INTRODUCTION Liver tumors (also known as hepatic tumors) are abnormal growth of liver cells on or in the liver. Several distinct types of tumors can develop in the liver because the liver is made up of various cell types.

CLASSIFICATION Liver tumors can be classified as benign (non-cancerous) or malignant (cancerous) growths. BENIGN LESIONS : Benign liver lesions can be solid or cystic lesions Solid benign lesions include: 1. Hemangioma 2. Adenoma 3. Focal nodular hyperplasia. 4. Bile duct hamartoma.

Some other benign tumors which are rare include: a. Macroregenerative nodules previously known as adenomatous hyperplasia. b. Nodular regenerative hyperplasia c. Mesenchymal hamartomas d. Fatty tumors of the liver which include lipomas,myelolipomas,angiolipomas . e. Inflammatory pseudotumors Other extremely rare benign hepatic tumors include leiomyomas,myxomas,schwannomas,lyphangiomas and teratomas .

Cystic benign lesions include: 1. Congenital or simple cyst 2. Biliary Cystadenoma 3. Polycystic Liver disease 4. Bile duct cysts.

Malignant lesions of the liver include: 1. HEPATOCELLULAR CARCINOMA 2. Cholangiocarcinoma 3. Gallbladder cancer 4. Metastatic colorectal cancer 5. Metastatic neuroendocrine cancer 6. Other metastatic cancers

EVALUATION OF AN INCIDENTAL LIVER MASS It is estimated that benign focal liver masses are present in approximately 10%-20% of the population in developed countries. A liver mass is often identified incidentally during a radiologic imaging procedure performed for another indication. Many benign lesions can be adequately characterised by modern imaging studies such as CT,ultrasound and MRI. An orderly approach should be taken to the work up of an incidental liver lesion to minimise unnecessary testing.

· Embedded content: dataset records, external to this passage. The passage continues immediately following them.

theorem State.quiesceBit_keep {m : Bool} {s0 t : State} (h : Keep m s0 t) {x1 x2 x3} : Keep m s0 (State.quiesceBit t x1 x2 x3) := by
  unfold State.quiesceBit
  with_reducible repeat' first
    | assumption
    | apply State.holdRecord_keep
    | apply State.refuse_keep
    | apply State.quiesceWrite_keep
    | apply State.resumeWrite_keep
    | apply State.put_keep
    | intro _
    | split

theorem State.startEnable_keep {m : Bool} {s0 t : State} (h : Keep m s0 t) {x1 x2 x3} : Keep m s0 (State.startEnable t x1 x2 x3) := by
  unfold State.startEnable
  with_reducible repeat' first
    | assumption
    | apply State.checkStart_keep
    | apply State.modCtl_keep

theorem State.enableWrite_keep {m : Bool} {s0 t : State} (h : Keep m s0 t) {x1 x2} : Keep m s0 (State.enableWrite t x1 x2) := by
  unfold State.enableWrite
  with_reducible repeat' first
    | assumption
    | apply State.refuse_keep
    | apply State.put_keep
    | apply State.setCtl_keep
    | apply State.startEnable_keep
    | apply Keep.ite
    | intro _

theorem State.leaveGroup_keep {m : Bool} {s0 t : State} (h : Keep m s0 t) {x1} : Keep m s0 (State.leaveGroup t x1) := by
  unfold State.leaveGroup
  with_reducible repeat' first
    | assumption
    | apply State.modCtl_keep

theorem State.disableWrite_keep {m : Bool} {s0 t : State} (h : Keep m s0 t) {x1 x2} : Keep m s0 (State.disableWrite t x1 x2) := by
  unfold State.disableWrite
  with_reducible repeat' first
    | assumption
    | apply State.holdRecord_keep
    | apply State.refuse_keep
    | apply State.withdraw_keep
    | apply State.put_keep
    | apply State.leaveGroup_keep
    | apply State.setCtl_keep
    | apply State.stopBlock_keep
    | apply Keep.ite
    | intro _
    | split

theorem State.startCommit_keep {m : Bool} {s0 t : State} (h : Keep m s0 t) {x1 x2 x3} : Keep m s0 (State.startCommit t x1 x2 x3) := by
  unfold State.startCommit
  with_reducible repeat' first
    | assumption
    | apply State.checkStart_keep
    | apply State.modCtl_keep

theorem State.takeCommit_keep {m : Bool} {s0 t : State} (h : Keep m s0 t) {x1 x2 x3} : Keep m s0 (State.takeCommit t x1 x2 x3) := by
  unfold State.takeCommit
  with_reducible repeat' first
    | assumption
    | apply State.modCtl_keep
    | apply State.startCommit_keep
    | apply Keep.ite
    | apply Keep.forL
    | intro _
    | (apply Keep.upd; first | assumption | apply State.modCtl_keep | apply State.startCommit_keep | apply Keep.ite
                             | apply Keep.forL | split)
    | split
    | refine Keep.ofPair (by assumption) ?_

theorem State.commitWrite_keep {m : Bool} {s0 t : State} (h : Keep m s0 t) {x1 x2} : Keep m s0 (State.commitWrite t x1 x2) := by
  unfold State.commitWrite
  with_reducible repeat' first
    | assumption
    | apply State.refuse_keep
    | apply State.modCtl_keep
    | apply State.takeCommit_keep
    | apply Keep.ite
    | apply Keep.forL
    | intro _
    | (apply Keep.upd; first | assumption | apply State.refuse_keep | apply State.modCtl_keep
                             | apply State.takeCommit_keep | apply Keep.ite | apply Keep.forL | split)
    | split
    | refine Keep.ofPair (by assumption) ?_

theorem State.setRingState_keep {m : Bool} {s0 t : State} (h : Keep m s0 t) {x1 x2} : Keep m s0 (State.setRingState t x1 x2) := by
  unfold State.setRingState
  with_reducible repeat' first
    | assumption
    | apply State.ringPut_keep
    | apply State.ringSettle_keep

theorem State.ringClear_keep {m : Bool} {s0 t : State} (h : Keep m s0 t) {x1} : Keep m s0 (State.ringClear t x1) := by
  unfold State.ringClear
  with_reducible repeat' first
    | assumption
    | apply State.setRingState_keep
    | apply State.ringPut_keep
    | apply State.setRing_keep

theorem State.costFlush_keep {m : Bool} {s0 t : State} (h : Keep m s0 t) {x1} : Keep m s0 (State.costFlush t x1) := by
  unfold State.costFlush
  with_reducible repeat' first
    | assumption
    | apply Keep.ite
    | apply Keep.forL
    | intro _
    | (apply Keep.upd; first | assumption | apply Keep.ite | apply Keep.forL | split)
    | split
    | refine Keep.ofPair (by assumption) ?_

theorem State.instReset_keep {m : Bool} {s0 t : State} (hm : m = true) (h : Keep m s0 t) {x1} : Keep m s0 (State.instReset t x1) := by
  unfold State.instReset
  with_reducible repeat' first
    | assumption
    | apply State.ringClear_keep
    | apply State.fenceMirror_keep hm
    | apply State.setFence_keep
    | apply State.l2Clean_keep hm
    | apply State.costFlush_keep
    | apply State.put_keep
    | apply State.jHeader_keep hm
    | apply State.setJournal_keep
    | apply Keep.ite
    | apply Keep.ite1
    | apply Keep.forL
    | intro _
    | (apply Keep.upd; first | assumption | apply State.ringClear_keep | apply State.fenceMirror_keep hm
                             | apply State.setFence_keep | apply State.l2Clean_keep hm | apply State.costFlush_keep
                             | apply State.put_keep | apply State.jHeader_keep hm | apply State.setJournal_keep
                             | apply Keep.ite | apply Keep.ite1 | apply Keep.forL | split)
    | split
    | refine Keep.ofPair (by assumption) ?_

theorem State.instWrite_keep {m : Bool} {s0 t : State} (hm : m = true) (h : Keep m s0 t) {x1 x2} : Keep m s0 (State.instWrite t x1 x2) := by
  unfold State.instWrite
  with_reducible repeat' first
    | assumption
    | apply State.holdRecord_keep
    | apply State.refuse_keep
    | apply State.modCtl_keep
    | apply State.instReset_keep hm
    | apply Keep.ite
    | apply Keep.forL
    | intro _
    | (apply Keep.upd; first | assumption | apply State.holdRecord_keep | apply State.refuse_keep
                             | apply State.modCtl_keep | apply State.instReset_keep hm | apply Keep.ite
                             | apply Keep.forL | split)
    | split
    | refine Keep.ofPair (by assumption) ?_

theorem State.resetBit_keep {m : Bool} {s0 t : State} (hm : m = true) (h : Keep m s0 t) {x1 x2} : Keep m s0 (State.resetBit t x1 x2) := by
  unfold State.resetBit
  with_reducible repeat' first
    | assumption
    | apply State.instWrite_keep hm
    | apply State.blockReset_keep
    | apply Keep.ite
    | apply Keep.forL
    | intro _
    | (apply Keep.upd; first | assumption | apply State.instWrite_keep hm | apply State.blockReset_keep
                             | apply Keep.ite | apply Keep.forL | split)
    | split
    | refine Keep.ofPair (by assumption) ?_

theorem State.ctrlWrite_keep {m : Bool} {s0 t : State} (hm : m = true) (h : Keep m s0 t) {x1 x2 x3} : Keep m s0 (State.ctrlWrite t x1 x2 x3) := by
  unfold State.ctrlWrite
  with_reducible repeat' first
    | assumption
    | apply State.autoWrite_keep
    | apply State.onFenceWrite_keep
    | apply State.quiesceBit_keep
    | apply State.enableWrite_keep
    | apply State.disableWrite_keep
    | apply State.commitWrite_keep
    | apply State.resetBit_keep hm
    | apply Keep.ite
    | apply Keep.forL
    | intro _
    | (apply Keep.upd; first | assumption | apply State.autoWrite_keep | apply State.onFenceWrite_keep
                             | apply State.quiesceBit_keep | apply State.enableWrite_keep
                             | apply State.disableWrite_keep | apply State.commitWrite_keep
                             | apply State.resetBit_keep hm | apply Keep.ite | apply Keep.forL | split)
    | split
    | refine Keep.ofPair (by assumption) ?_

theorem State.intClear_keep {m : Bool} {s0 t : State} (h : Keep m s0 t) {x1 x2} : Keep m s0 (State.intClear t x1 x2) := by
  unfold State.intClear
  with_reducible repeat' first
    | assumption
    | apply State.wr_keep
    | apply State.endReact_keep
    | apply State.dropLine_keep
    | apply Keep.ite
    | apply Keep.forN
    | intro _
    | (apply Keep.upd; first | apply State.wr_keep | apply State.endReact_keep | apply State.dropLine_keep
                             | apply Keep.ite | apply Keep.forN)

theorem State.intEnable_keep {m : Bool} {s0 t : State} (h : Keep m s0 t) {x1 x2} : Keep m s0 (State.intEnable t x1 x2) := by
  unfold State.intEnable
  with_reducible repeat' first
    | assumption
    | apply State.dropLine_keep
    | apply State.withLine_keep
    | apply State.wr_keep
    | intro _

theorem State.intForce_keep {m : Bool} {s0 t : State} (h : Keep m s0 t) {x1 x2} : Keep m s0 (State.intForce t x1 x2) := by
  unfold State.intForce
  with_reducible repeat' first
    | assumption
    | apply State.intSet_keep

theorem State.modeWrite_keep {m : Bool} {s0 t : State} (h : Keep m s0 t) {x1} : Keep m s0 (State.modeWrite t x1) := by
  unfold State.modeWrite
  with_reducible repeat' first
    | assumption
    | apply State.checkStart_keep
    | apply State.put_keep
    | (apply Keep.upd; first | apply State.checkStart_keep | apply State.put_keep)

theorem State.routeWrite_keep {m : Bool} {s0 t : State} (h : Keep m s0 t) {x1} : Keep m s0 (State.routeWrite t x1) := by
  unfold State.routeWrite
  with_reducible repeat' first
    | assumption
    | apply State.checkStart_keep
    | (apply Keep.upd; first | apply State.checkStart_keep)

theorem State.coefWrite_keep {m : Bool} {s0 t : State} (h : Keep m s0 t) {x1 x2} : Keep m s0 (State.coefWrite t x1 x2) := by
  unfold State.coefWrite
  with_reducible repeat' first
    | assumption
    | apply State.intBit_keep
    | apply State.wr_keep
    | apply Keep.ite
    | apply Keep.forL
    | intro _
    | (apply Keep.upd; first | assumption | apply State.intBit_keep | apply State.wr_keep | apply Keep.ite
                             | apply Keep.forL | split)
    | split
    | refine Keep.ofPair (by assumption) ?_

theorem State.lutWrite_keep {m : Bool} {s0 t : State} (h : Keep m s0 t) {x1 x2} : Keep m s0 (State.lutWrite t x1 x2) := by
  unfold State.lutWrite
  try dsimp only
  with_reducible repeat' first
    | assumption
    | apply State.intBit_keep
    | apply State.wr_keep
    | apply Keep.ite
    | apply Keep.forL
    | intro _
    | (apply Keep.upd; first | assumption | apply State.intBit_keep | apply State.wr_keep | apply Keep.ite
                             | apply Keep.forL | split)
    | split
    | refine Keep.ofPair (by assumption) ?_

theorem State.panelCmd_keep {m : Bool} {s0 t : State} (h : Keep m s0 t) {x1 x2} : Keep m s0 (State.panelCmd t x1 x2) := by
  unfold State.panelCmd
  with_reducible repeat' first
    | assumption
    | apply State.wr_keep
    | apply State.panelRestart_keep
    | apply Keep.ite
    | intro _

theorem State.storeResult_keep {m : Bool} {s0 t : State} (h : Keep m s0 t) {x1 x2} : Keep m s0 (State.storeResult t x1 x2) := by
  unfold State.storeResult
  with_reducible repeat' first
    | assumption
    | apply State.put_keep

theorem State.storeLoad_keep {m : Bool} {s0 t : State} (h : Keep m s0 t) : Keep m s0 (State.storeLoad t) := by
  unfold State.storeLoad
  with_reducible repeat' first
    | assumption
    | apply State.storeResult_keep
    | apply State.put_keep
    | apply Keep.ite
    | intro _
    | (apply Keep.upd; first | apply State.storeResult_keep | apply State.put_keep | apply Keep.ite)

The evaluation of an incidental liver mass begins with a history and physical examination. This should be followed up by the necessary blood work like CBP,platlet count,BUN,creatinine,LFT etc. Imaging studies like USG,CT or MRI etc. Liver biopsy is indicated when biochemical analysis and diagnostic imaging fails to lead to a definitive diagnosis. Absolute contraindications to liver biopsy: . 1.Significant coagulopathy 2.Biliary dilatation 3.Suspicion of hemangioma or echinococcal cyst.

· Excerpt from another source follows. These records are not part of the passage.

-- ==== Sys2Proof/Laws/KeepE.lean ====
section
/-! SUPPORT. `Keep` for the operations of the model, callees first (continued). -/

set_option maxRecDepth 4000

namespace Sys2Proof.Machine

theorem State.dramRequest_keep {m : Bool} {s0 t : State} (hm : m = true) (h : Keep m s0 t) {x1 x2 x3} : Keep m s0 (State.dramRequest t x1 x2 x3) := by
  unfold State.dramRequest
  try dsimp only
  with_reducible repeat' first
    | assumption
    | apply State.dramNote_keep
    | apply State.dramJudge_keep hm
    | apply Keep.ite
    | apply Keep.forL
    | apply Keep.forN
    | apply Keep.forL1
    | apply Keep.forN1
    | apply Keep.foldl
    | apply Keep.foldl1
    | intro _
    | (apply Keep.upd; first | assumption | apply State.dramNote_keep | apply State.dramJudge_keep hm | apply Keep.ite
                             | apply Keep.forL | apply Keep.forN | apply Keep.forL1 | apply Keep.forN1
                             | apply Keep.foldl | apply Keep.foldl1 | split)
    | split
    | refine Keep.ofPair (by assumption) ?_

theorem State.dramIssue_keep {m : Bool} {s0 t : State} (hm : m = true) (h : Keep m s0 t) {x1 x2 x3} : Keep m s0 (State.dramIssue t x1 x2 x3) := by
  unfold State.dramIssue
  with_reducible repeat' first
    | assumption
    | apply State.dramRequest_keep hm
    | apply Keep.ite
    | apply Keep.forL
    | intro _
    | (apply Keep.upd; first | assumption | apply State.dramRequest_keep hm | apply Keep.ite | apply Keep.forL
                             | split)
    | split
    | refine Keep.ofPair (by assumption) ?_

theorem State.dramNext_keep {m : Bool} {s0 t : State} (hm : m = true) (h : Keep m s0 t) {x1 x2} : Keep m s0 (State.dramNext t x1 x2) := by
  unfold State.dramNext
  with_reducible repeat' first
    | assumption
    | apply State.dramDrain_keep hm
    | apply State.dramAdmit_keep
    | apply State.dramServe_keep hm
    | apply Keep.ite
    | apply Keep.forL
    | intro _
    | (apply Keep.upd; first | assumption | apply State.dramDrain_keep hm | apply State.dramAdmit_keep
                             | apply State.dramServe_keep hm | apply Keep.ite | apply Keep.forL | split)
    | split
    | refine Keep.ofPair (by assumption) ?_

theorem State.scrubWake_keep {m : Bool} {s0 t : State} (h : Keep m s0 t) {x1} : Keep m s0 (State.scrubWake t x1) := by
  unfold State.scrubWake
  try dsimp only
  with_reducible repeat' first
    | assumption
    | apply State.waitTo_keep
    | apply State.srExit_keep
    | apply Keep.ite
    | apply Keep.forL
    | apply Keep.forN
    | apply Keep.forL1
    | apply Keep.forN1
    | apply Keep.foldl
    | apply Keep.foldl1
    | intro _
    | (apply Keep.upd; first | assumption | apply State.waitTo_keep | apply State.srExit_keep | apply Keep.ite
                             | apply Keep.forL | apply Keep.forN | apply Keep.forL1 | apply Keep.forN1
                             | apply Keep.foldl | apply Keep.foldl1 | split)
    | split
    | refine Keep.ofPair (by assumption) ?_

HEMANGIOMA: Hemangiomas are the most common solid benign masses that occur in liver. They are congenital vascular lesions that contain fibrous tissue and small blood vessels that eventually grow. It occurs in women more than men (3:1) and at a mean age of 45 years. They range from small(<1cm) to giant cavernous hemangiomas(10-25cm).

SYMPTOMS: They are usually asymptomatic and found incidentally on imaging studies with little clinical significance. However large lesions can cause bague abdominal symptoms due to compression of adjacent organs. Spontaneous rupture is rare. The combination of giant hemangioma, thrombocytopenia, and consumption coagulopathy is termed Kasabach -Merritt syndrome (KMS). KMS is an infrequent but potentially fatal complication of rapidly growing vascular lesions in infants

If diagnostic uncertainty exists in USG,Ct scanning with delayed contrast enhancement is diagnostic. Biopsy is not recommended An asymptomatic patient with a secure diagnosis can simply be observed. Rupture,significant change in size,and development of the Kasabach-merritt syndrome are indications for resection. Approach to resection is enucleation but anatomic resection may be necessary in some cases.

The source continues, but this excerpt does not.